Xin'an County (新安县 (Xīn'ān Xiàn)) is a county in the west of Henan Province, bordering Shanxi Province to the north across the Yellow River. It is under the administration of the prefecture-level city of Luoyang, and contains its northernmost point.

==History==
In ancient China, Xin'an was a county located to the west of Luoyang, former capital of the Zhou dynasty (1049–256 BCE). The archaeological site of the Hanguguan gate dates back to this time and is thus enlisted by UNESCO as part of the world heritage site "Silk Roads".
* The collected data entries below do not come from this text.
-- ==== Sys2Proof/Machine/Ops.lean ====
section
/-! DEFINITION. The operations over buffers and ports that the meanings share: reading and writing one element and
one word (20_memory.md rules R40 to R49, 41_word_codec.md rules R90 to R92), the completion of a request with a
result or with an error (00_scope.md rule R16, 60_exceptions.md rule R204), reset (70_reset_and_hazards.md rules
R220 and R221), and what the host does with the ports (10_state.md rules R25 to R27). -/

namespace Sys2Proof.Machine

open Sys2Proof

/-- What a step or a meaning answers. -/
abbrev Result := Host.Outcome State Fault Refusal

/-! ### Buffers -/

/-- What an element that is not listed reads as (log entry 7). -/
def unlisted (w : Nat) : BitVec w := 0

/-- Element `i` of a rising list of cells. -/
def cellsGet {w : Nat} (i : Nat) : List (Nat × BitVec w) → BitVec w
  | [] => unlisted w
  | (j, v) :: rest => if i = j then v else if i < j then unlisted w else cellsGet i rest

/-- A rising list of cells with element `i` set to `v`; a cell that reads as an unlisted one is left out. -/
def cellsSet {w : Nat} (i : Nat) (v : BitVec w) : List (Nat × BitVec w) → List (Nat × BitVec w)
  | [] => if v = unlisted w then [] else [(i, v)]
  | (j, u) :: rest =>
    if i < j then (if v = unlisted w then (j, u) :: rest else (i, v) :: (j, u) :: rest)
    else if i = j then (if v = unlisted w then rest else (i, v) :: rest)
    else (j, u) :: cellsSet i v rest

/-- The canonical form of a list of cells: indices rise from `low` and stay below `size`, no cell reads as an
unlisted one. -/
def cellsWf {w : Nat} (low size : Nat) : List (Nat × BitVec w) → Bool
  | [] => true
  | (j, v) :: rest => decide (low ≤ j) && decide (j < size) && v != unlisted w && cellsWf (j + 1) size rest

/-- The canonical form of a buffer: equal buffers are equal data. -/
def Buffer.wf {w : Nat} (b : Buffer w) : Bool := cellsWf 0 b.size b.cells

/-- `MemRead` of one element (rule R16): no side effect (rule R49), the bits unchanged (rule R41). -/
def Buffer.get {w : Nat} (b : Buffer w) (i : Nat) : BitVec w := cellsGet i b.cells

/-- `MemWrite` of one element (rule R16): it changes that element alone (rule R49). -/
def Buffer.set {w : Nat} (b : Buffer w) (i : Nat) (v : BitVec w) : Buffer w :=
  { b with cells := cellsSet i v b.cells }

/-- The elements from `start` on set to the members of a list. -/
def Buffer.setFrom {w : Nat} (b : Buffer w) (start : Nat) : List (BitVec w) → Buffer w
  | [] => b
  | v :: rest => (b.set start v).setFrom (start + 1) rest

/-- The buffer that holds these elements and no more. -/
def Buffer.ofList {w : Nat} (contents : List (BitVec w)) : Buffer w :=
  Buffer.setFrom { size := contents.length, cells := [] } 0 contents

/-- The first `count` elements from `start` on set to `value start`, `value (start + 1)`, … -/
def Buffer.fill {w : Nat} (b : Buffer w) (start : Nat) (value : Nat → BitVec w) : Nat → Buffer w
  | 0 => b
  | k + 1 => (b.fill start value k).set (start + k) (value (start + k))

/-! ### Words -/

/-- How far byte `b` of a word of `w` bytes is shifted up, by byte order (rule R44). -/
def byteShift (w : Nat) (be : Bool) (b : Nat) : Nat := if be then 8 * (w - 1 - b) else 8 * b

/-- What the first `k` bytes of the word at `off` contribute. -/
def readBytes (buf : Buffer 8) (off w : Nat) (be : Bool) : Nat → Word64
  | 0 => 0
  | k + 1 => readBytes buf off w be k ||| ((buf.get (off + k)).setWidth 64 <<< byteShift w be k)

/-- `readWord` (rule R90): the one word path of every width (rule R91). -/
def readWord (buf : Buffer 8) (off w : Nat) (be : Bool) : Word64 := readBytes buf off w be w

/-- The byte of a word that goes to index `off + b`. -/
def wordByte (value : Word64) (w : Nat) (be : Bool) (b : Nat) : Byte := (value >>> byteShift w be b).setWidth 8

/-- The buffer after the first `k` bytes of the word at `off` are written. -/
def writeBytes (buf : Buffer 8) (off : Nat) (value : Word64) (w : Nat) (be : Bool) : Nat → Buffer 8
  | 0 => buf
  | k + 1 => (writeBytes buf off value w be k).set (off + k) (wordByte value w be k)

/-- `writeWord` (rule R92): the low `8 * w` bits of the value, one byte at a time. -/
def writeWord (buf : Buffer 8) (off : Nat) (value : Word64) (w : Nat) (be : Bool) : Buffer 8 :=
  writeBytes buf off value w be w

/-! ### Completion -/

/-- The state with the four result ports as one completion leaves them: a port without a value holds none, and no
value stays from an earlier request (rule R27; until when a value stays: DEDUCED, log entry 17). -/
def State.finish (st : State) (status : Status) (r : Option Word64) (f : Option F32) (n : Option Word64) : State :=
  { st with status := some status, r := r, f := f, n := n }

/-- `raise E` (rules R16 and R204), the one way a request takes an error: `STATUS` has the code, no result port has
a value, no buffer is written, and no other state changes. -/
def raise (e : Status) (st : State) : Result := .next (st.finish e none none none)

/-- `complete(R)` (rule R16). -/
def completeR (v : Word64) (st : State) : Result := .next (st.finish .ok (some v) none none)

/-- `complete(F)` (rule R16). -/
def completeF (v : F32) (st : State) : Result := .next (st.finish .ok none (some v) none)

/-- `complete()` with BYTES written (rule R92). -/
def completeBytes (buf : Buffer 8) (st : State) : Result :=
  .next ({ st with bytes := buf }.finish .ok none none none)

/-- `complete(N)` with SAMPLES written (rule R184). -/
def completeSamplesN (buf : Buffer 32) (n : Nat) (st : State) : Result :=
  .next ({ st with samples := buf }.finish .ok none none (some (BitVec.ofNat 64 n)))

/-- `complete(N)` with BYTES written (rule R186). -/
def completeBytesN (buf : Buffer 8) (n : Nat) (st : State) : Result :=
  .next ({ st with bytes := buf }.finish .ok none none (some (BitVec.ofNat 64 n)))

/-! ### Reset and the host's side of the ports -/

/-- Reset (rule R220): no result port carries a value; nothing else changes, the buffers least of all. -/
def State.resetBlock (st : State) : State := { st with status := none, r := none, f := none, n := none }

/-- The numeric code on the 3-bit `STATUS` port (rule R200). -/
def Status.code : Status → BitVec 3
  | .ok => 0
  | .invalidFormat => 1
  | .bufferTooShort => 2
  | .unsupportedFloatWidth => 3
  | .unsupportedCompandedWidth => 4
  | .invalidWidth => 5
  | .illegalCommand => 6

/-- What a result port carries, its bits in the low bits of a 64-bit word. -/
def State.portValue (st : State) : ResultPort → Option Word64
  | .status => st.status.map fun c => c.code.setWidth 64
  | .r => st.r
  | .f => st.f.map fun v => v.setWidth 64
  | .n => st.n

/-- A request port driven to the low bits of a value (log entry 8). It carries that value, from request to request, until
it is driven again; a stated capacity and a supplied buffer stay in the same way (DESIGN CHOICE, log entry 20: the spec
says only that every request is supplied with its inputs). -/
def State.drivePort (st : State) (port : InputPort) (v : Word64) : State :=
  match port with
  | .cmd => { st with cmd := v.setWidth 32 }
  | .bits => { st with bits := v.setWidth 32 }
  | .width => { st with width := v.setWidth 32 }
  | .offset => { st with offset := v.setWidth 32 }
  | .len => { st with len := v.setWidth 32 }
  | .a => { st with a := v }
  | .s => { st with s := v.setWidth 32 }

/-- Reading a result port: without a value it is a fault, never a zero or an earlier value (rule R27). -/
def readPort (port : ResultPort) (st : State) (use : Word64 → State) : Result :=
  match st.portValue port with
  | some v => .next (use v)
  | none => .fault (.portWithoutValue port)

end Sys2Proof.Machine
end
For several centuries, Xinan fell into decline, despite its strategic importance for the northwestern non-Chinese principalities. For a short time (311-316 AD), the city became the capital of the Xi Jin dynasty, but after the conquest of the Huns, organized Chinese control over the region ceased. During the Sixteen Kingdoms period (303–439), several small states chose Xinan as their capital, and in the 6th century it became the capital of Xi Wei and Bei Zhou. The city was restored by the Sui Dynasty emperors (581–618), who made it their capital.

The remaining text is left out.